Kondisi Tim Ducati Saat Ini
Meski hasil di Buriram mengecewakan, Ducati belum kehilangan fokus. Tim teknis sedang bekerja keras untuk memperbaiki motor dan strategi. Mereka menyadari bahwa musim MotoGP masih sangat panjang dan masih banyak kesempatan untuk memperbaiki posisi.
Namun, tekanan tetap ada. Jika masalah teknis dan strategi tidak segera diselesaikan, Ducati bisa tertinggal jauh di klasemen konstruktor dan kejuaraan pembalap.
1. Analisis Data Balapan
Tim sedang menganalisis setiap parameter performa motor selama balapan. Data ini akan menjadi dasar untuk pengembangan set-up baru.
2. Uji Coba Set-up Baru
Beberapa komponen baru akan diuji di sirkuit lain untuk melihat apakah bisa menutup gap dengan kompetitor.
3. Evaluasi Performa Pembalap
Performa individu pembalap juga dievaluasi. Apakah masalah hanya teknis atau ada faktor lain seperti adaptasi terhadap motor baru.
Optimisme Masih Ada
Ducati tetap percaya diri. Mereka punya pengalaman bertahun-tahun dalam mengatasi tantangan dan krisis. Dall’Igna menegaskan bahwa ini bukan akhir dari dominasi mereka, tapi awal dari fase adaptasi dan perbaikan.
Musim MotoGP 2026 masih sangat awal. Dengan karakter sirkuit yang beragam, Ducati masih punya peluang besar untuk kembali ke papan atas. Apalagi, mereka punya pembalap berkelas dunia seperti Francesco Bagnaia dan Marc Marquez yang punya kemampuan untuk kembali bersaing di podium.
1. Adaptasi Cepat dengan Sirkuit Baru
Beberapa sirkuit mendatang memiliki karakter yang lebih cocok dengan kekuatan motor Ducati. Ini bisa menjadi peluang untuk memperbaiki hasil.
2. Pengembangan Teknologi yang Terus Berjalan
Ducati tidak berhenti berinovasi. Mereka terus mengembangkan komponen baru yang bisa memberikan keunggulan di trek tertentu.

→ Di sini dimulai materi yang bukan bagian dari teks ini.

/-- Read what LAUNCH and RESTART name, and start the runtime launch. A place with a poisoned line is refused with
status 1 (log 19). -/
def State.pfLaunch (s : State) (w : Nat) (ops : List W64) (restart : Bool) : Res :=
  let d := (opw ops 1).toNat
  let m := (opw ops 2).toNat
  let n := (opw ops 3).toNat
  let st := [s.placedStatus w d 128, s.placedStatus w m (24 * n)]
  match st.find? (· != 0) with
  | some x => s.allocDone x
  | none =>
    if s.poisoned d 128 || (n != 0 && s.poisoned m (24 * n)) then s.allocDone 1
    else match s.fetch 64 w ([(d, 128)] ++ if n = 0 then [] else [(m, 24 * n)]) with
      | (s, .wait) => .next s
      | (s, .bad _ _) => s.allocDone 1
      | (s, .got bs) => s.startRuntime w bs n restart

/-- LAUNCH (R328, R329). -/
def execLaunch (w : Nat) (ops : List W64) (s : State) : Res :=
  let go (s : State) : Res := s.onWorld w (launchOk ops) <|
    if (s.world w).st = .halted then s.allocDone 3 else s.pfLaunch w ops false
  s.alloc 9 w ops go go

/-- RESTART (R321, R328, R329). -/
def execRestart (w : Nat) (ops : List W64) (s : State) : Res :=
  let go (s : State) : Res := s.onWorld w (launchOk ops) <|
    if (s.world w).st ≠ .halted then s.allocDone 3 else s.pfLaunch w ops true
  s.alloc 8 w ops go go

end Sys2Proof.Machine
end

3. Pengalaman Tim dalam Menghadapi Krisis
Ducati punya track record panjang dalam mengatasi tantangan. Mereka pernah menghadapi fase sulit di masa lalu dan berhasil bangkit kembali.
Kesimpulan
MotoGP Thailand 2026 memang menjadi titik balik bagi Ducati. Rekor podium yang panjang terputus, dan performa motor mulai dipertanyakan. Namun, ini bukan akhir dari perjalanan mereka. Ini adalah awal dari fase evaluasi dan perbaikan.
Dengan kompetitor yang semakin kuat, terutama Aprilia, Ducati harus bekerja lebih keras dan lebih cepat. Tapi pengalaman, sumber daya, dan talenta yang mereka miliki masih menjadi modal besar untuk kembali ke puncak.
Disclaimer: Informasi dalam artikel ini bersifat terkini hingga tanggal publikasi. Hasil balapan, performa tim, dan data teknis bisa berubah seiring perkembangan musim MotoGP 2026.